Key value oriented database vs document oriented database

212 Views Asked by At

I have recently started learning NO SQL databases and I came across Key-Value oriented databases and Document oriented databases. Since they have a similar structure, aren't they saved and retrieved the exact same way? And if that is the case then why do we define them as separate types? Otherwise, how they are saved in the file system?

1

There are 1 best solutions below

0
amirouche On

To get started it is better to pin point the least wrong vocabulary. What used to be called nosql is too broad in scope, and often there is no intersection feature-wise between two database that are dubbed nosql except for the fact that they somehow deal with "data". What program does not deal with data?! In the same spirit, I avoid the term Relational Database Management System (RDBMS). It is clear to most speakers and listeners that RDBMS is something among SQL Server, some kind of Oracle database, MySQL, PostgreSQL. It is fuzzy whether that includes SQLite, that is already an indicator, that "relational database" ain't the perfect word to describe the concept behind it. Even more so, what people usually call nosql never forbid relations. Even on top of "key-value" stores, one can build relations. In a Resource Description Framework database, the equivalent of SQL rows are called tuple, triple, quads and more generally and more simply: relations. Another example of relational database are database powered by datalog. So RDBMS and relational database is not a good word to describe the intended concepts, and when used by someone, only speak about the narrow view they have about the various paradigms that exists in the data(base) world.

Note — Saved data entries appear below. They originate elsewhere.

theorem softReset_keeps_blockInv {s : State} (h : BlockInv s) : BlockInv s.softReset :=
  blockInv_of_empty_record h.cfg_wf ⟨h.mem_wf, h.mem_below⟩ h.cursor_le rfl rfl

theorem setG_keeps_blockInv {s : State} (v : Word) (h : BlockInv s) : BlockInv (s.setG v) :=
  h.of_fields_eq rfl rfl rfl rfl rfl

/-- Of a new memory and a new cursor the invariant asks only their own bounds. -/
theorem BlockInv.replace_mem_cursor {s : State} {m : Memory} {c : Nat} (h : BlockInv s)
    (hm : m.wf = true ∧ m.below s.cfg.coreSize = true) (hc : c ≤ s.cfg.coreSize) :
    BlockInv { s with mem := m, cursor := c } :=
  { h with mem_wf := hm.1, mem_below := hm.2, cursor_le := hc }

/-- R28, R127: a loader write passes the bounds checker or changes nothing. -/
theorem loaderWrite_keeps_blockInv {s : State} (x v : Word) (h : BlockInv s) : BlockInv (s.loaderWrite x v) := by
  cases hin : s.inCore x with
  | false =>
    rw [loaderWrite_of_not_inCore v hin]
    exact h
  | true =>
    rw [loaderWrite_of_inCore v hin]
    exact h.replace_mem_cursor (write_keeps_mem v ((inCore_iff s x).mp hin) ⟨h.mem_wf, h.mem_below⟩) h.cursor_le

theorem writeFrom_keeps_mem {m : Memory} {n a : Nat} (ws : List Word) (hfits : a + ws.length ≤ n)
    (h : m.wf = true ∧ m.below n = true) : (m.writeFrom a ws).wf = true ∧ (m.writeFrom a ws).below n = true := by
  induction ws generalizing m a with
  | nil => exact h
  | cons w ws ih =>
    rw [List.length_cons] at hfits
    exact ih (by omega) (write_keeps_mem w (by omega) h)

/-- R157: the words of a text that loads end at or below `coreSize`, and so does the cursor. -/
theorem loadText_keeps_blockInv {s t : State} {text : List Char} (h : BlockInv s) (hload : s.loadText text = .ok t) :
    BlockInv t := by
  obtain ⟨ws, hfits, rfl⟩ := loadText_ok h.cursor_le hload
  exact h.replace_mem_cursor (writeFrom_keeps_mem ws hfits ⟨h.mem_wf, h.mem_below⟩) hfits

/-- Settles O39, action by action. -/
theorem hostActionsKeepBlockInv : Obligations.HostActionsKeepBlockInv :=
  ⟨fun _ coreInit => powerOn_blockInv coreInit, fun _ => softReset_keeps_blockInv, fun _ => setG_keeps_blockInv,
    fun _ => loaderWrite_keeps_blockInv, fun _ _ _ => loadText_keeps_blockInv⟩

end Sys2Proof.Safety
end

section
/-! The soft reset's effect on a run and on itself (spec/70_reset_and_hazards.md R153). -/

namespace Sys2Proof.Safety

open Sys2Proof Sys2Proof.Machine

/-- R152: every field the soft reset writes, it writes with a constant. -/
theorem softReset_softReset (s : State) : s.softReset.softReset = s.softReset := rfl

/-- R26: the two columns of the table of reset values differ only in what a soft reset keeps. -/
theorem softReset_powerOn (cfg : BlockConfig) (coreInit : Nat → Word) :
    (State.powerOn cfg coreInit).softReset = State.powerOn cfg coreInit := rfl

/-- R152: the registers after a soft reset, whatever they held. -/
theorem get_softReset_regs (s : State) (r : Reg) : s.softReset.regs.get r = 0 := by
  rw [softReset_regs, get_zeroRegs]

/-- Settles O45: the first sentence holds of the state any run ends in, since the reset reads no register and leaves
the memory. -/
theorem softResetIsIdempotent : Obligations.SoftResetIsIdempotent := by
  refine ⟨fun k s t _ => ⟨get_softReset_regs t, fun a => ?memory⟩, softReset_softReset, softReset_powerOn⟩
  case memory => rw [softReset_mem]

end Sys2Proof.Safety
end

section
/-! What the model's choices give: a next state for every request in a constructed block (spec/60_exceptions.md R120,
R129), and one reset state among the power-ons (spec/10_state.md R26, spec/20_memory.md R39). -/

namespace Sys2Proof.Safety

open Sys2Proof Sys2Proof.Machine

/-- R129: an instruction that faults has a next state too, its fault entry. -/
theorem exec_has_next (i : Instr) (s : State) : ∃ t, exec i s = .next t := by
  rw [exec_eq_perform]
  rcases perform_cases i.func i.mods i.off (armOf i) s with ⟨r, _, h⟩ | ⟨r, _, _, h⟩ | ⟨u, _, _, h⟩
  · exact ⟨takeFault i.func r s, h⟩
  · exact ⟨takeFault i.func r s, h⟩
  · exact ⟨complete u, h⟩

/-- Settles O27, along what a step request can do: nothing, the fault of an entry check, or the decoded instruction. -/
theorem everyStepHasANextState : Obligations.EveryStepHasANextState := by
  intro s hw
  rcases step_cases hw with ⟨_, h⟩ | ⟨r, _, _, h⟩ | ⟨_, _, h⟩ <;> rw [h]
  · exact ⟨idle s, rfl⟩
  · exact ⟨takeFault 0 r s, rfl⟩
  · exact exec_has_next _ s

/-- A memory of any size that holds the unlisted word everywhere lists nothing. -/
theorem ofFn_unlistedWord (n : Nat) : Memory.ofFn n (fun _ => unlistedWord) = { cells := [] } := by
  simp [Memory.ofFn]

/-- R39: where the initial content is the sentinel, Core Memory after construction is the same with `debug` on and
off. -/
theorem initialMemory_sentinel (cfg : BlockConfig) : initialMemory cfg (fun _ => Config.sentinel) = { cells := [] } := by
  unfold initialMemory
  split <;> exact ofFn_unlistedWord _

/-- Settles O44: the two states differ at most in how they give the memory, and that content lists nothing. -/
theorem resetIsOnePowerOn : Obligations.ResetIsOnePowerOn := by
  have hmem : initialMemory Config.atReset (fun _ => 0xFFFF) = State.reset.mem := initialMemory_sentinel _
  refine ⟨?reset, rfl, rfl⟩
  case reset =>
    rw [State.powerOn, hmem]
    rfl

end Sys2Proof.Safety
end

In my opinion, it is better to speak of "SQL databases" that describe the databases that support a subset or superset of SQL programming language as defined by the ISO standard.

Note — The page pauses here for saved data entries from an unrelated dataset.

/-- A Gliron port (02 R44 to R47, R65). The sequence numbers after training start at 0. [DESIGN CHOICE, log 98] -/
structure Port where
  peerId   : BitVec 12 := 0
  peerPort : BitVec 3 := 0
  /-- RC counters: 8, 12 and 12 bits -/
  retrain  : BitVec 8 := 0
  crcErr   : BitVec 12 := 0
  discard  : BitVec 12 := 0
  /-- next SEQ to send, next expected, last acknowledged by the peer; 12 bits each -/
  sendSeq  : BitVec 12 := 0
  recvSeq  : BitVec 12 := 0
  /-- replay buffer, oldest first, at most 512; and flits that wait for room in it or for credits of their channel -/
  replay   : List OutFlit := []
  waiting  : List OutFlit := []
  /-- by virtual channel and class (2 * channel + class): buffers of the peer that hold flits of this port, and buffers freed here whose credits are to return (R44, R45) -/
  spent    : FMap Nat := []
  give     : FMap Nat := []
  /-- flits received and not yet acknowledged, their count and first tick -/
  unacked  : Nat := 0
  ackFrom  : Nat := 0
  /-- discarding until the replay -/
  nakked   : Bool := false
  naks     : Nat := 0
  nakSeq   : BitVec 12 := 0
  retraining : Bool := false
  fails    : Nat := 0
  /-- tick at which an acknowledgement last advanced, or the oldest flit that is out left -/
  progress : Nat := 0
  deriving DecidableEq, Repr

/-- A peering entry (02 R65). -/
structure Peering where
  v     : Bool := false
  modid : BitVec 12 := 0
  rvd   : BitVec 6 := 0
  lvd   : BitVec 6 := 0
  deriving DecidableEq, Repr

/-- A notice to another module (22 R536): the record's handle; 0 dispatched, 1 killed, 2 completed; the status; the dispatcher's die. -/
structure Notice where
  record : Word
  what   : Nat
  status : Nat
  die    : Nat
  deriving DecidableEq, Repr

/-- The fabric (02 R48 to R66). The module route table starts with zeros, dead routes. [DESIGN CHOICE, log 98] -/
structure Fabric where
  modid    : BitVec 12 := 0
  dateline : BitVec 8 := 0
  tmo      : BitVec 17 := 2000
  ports    : FMap Port := []
  /-- module route table, 4,096 literals of 64 bits; an unlisted entry is zero -/
  routes   : FMap Word := []
  /-- peering table, 1,024 entries; an unlisted entry is zero -/
  peering  : FMap Peering := []
  outs     : List Outstanding := []
  /-- sequence tags of the fault-task enqueues and notices that are re-sent until they are acknowledged (R64, 22 R536) -/
  enqs     : FMap Nat := []
  /-- notices to be acknowledged (22 R536) -/
  notices  : FMap Notice := []
  /-- responses that came during Retention, for its exit (01 R21): the port -/
  kept     : List (Nat × FabResp) := []
  deriving DecidableEq, Repr

/-- An event channel: of a virtual device, or 64 for the module's (04 R118, R119). -/
structure EvChan where
  /-- receive buffers that host software has posted -/
  space   : Nat := 0
  /-- undelivered events, oldest first, at most 1,024 -/
  queued  : List (List Byte) := []
  dropped : Nat := 0
  /-- TAG of the next event, 32 bits, from 1 -/
  tag     : Nat := 1
  deriving DecidableEq, Repr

Then, the NoSQL wording makes sense: database that do not provide support for SQL programming language. In particular, that exclude Cassandra and Neo4J, that can be programmed with a language (respectivly CQL and Cypher / GQL) which surface syntax looks like SQL, but does not have the semantic of SQL (neither a superset, nor a subset of SQL). Remains Google BigQuery, which feels a lot like SQL, but I am not familiar enough with it to be able to draw a line.

Key-value store is also fuzzy. memcached, REDIS, foundationdb, wiredtiger, dbm, tokyo cabinet et. al are very different from each other and are used in verrrrrrrrrrry different use-cases.

Sorry, document-oriented database is not precise enough. Historically, they were two main databases, so called document database: ElasticSearch and MongoDB. And those yet-another-time, are very different software, and when used properly, do not solve the same problems.

You might have guessed it already, your question shows a lack of work, and as phrased, and even if I did not want to shave a yak regarding vocabulary related to databases, is too broad.

Since they have a similar structure,

No.

aren't they saved and retrieved the exact same way?

No.

And if that is the case then why do we define them as separate types?

Their programming interface, their deployment strategy and their internal structure, and intended use-cases are much different.

Otherwise, how they are saved in the file system?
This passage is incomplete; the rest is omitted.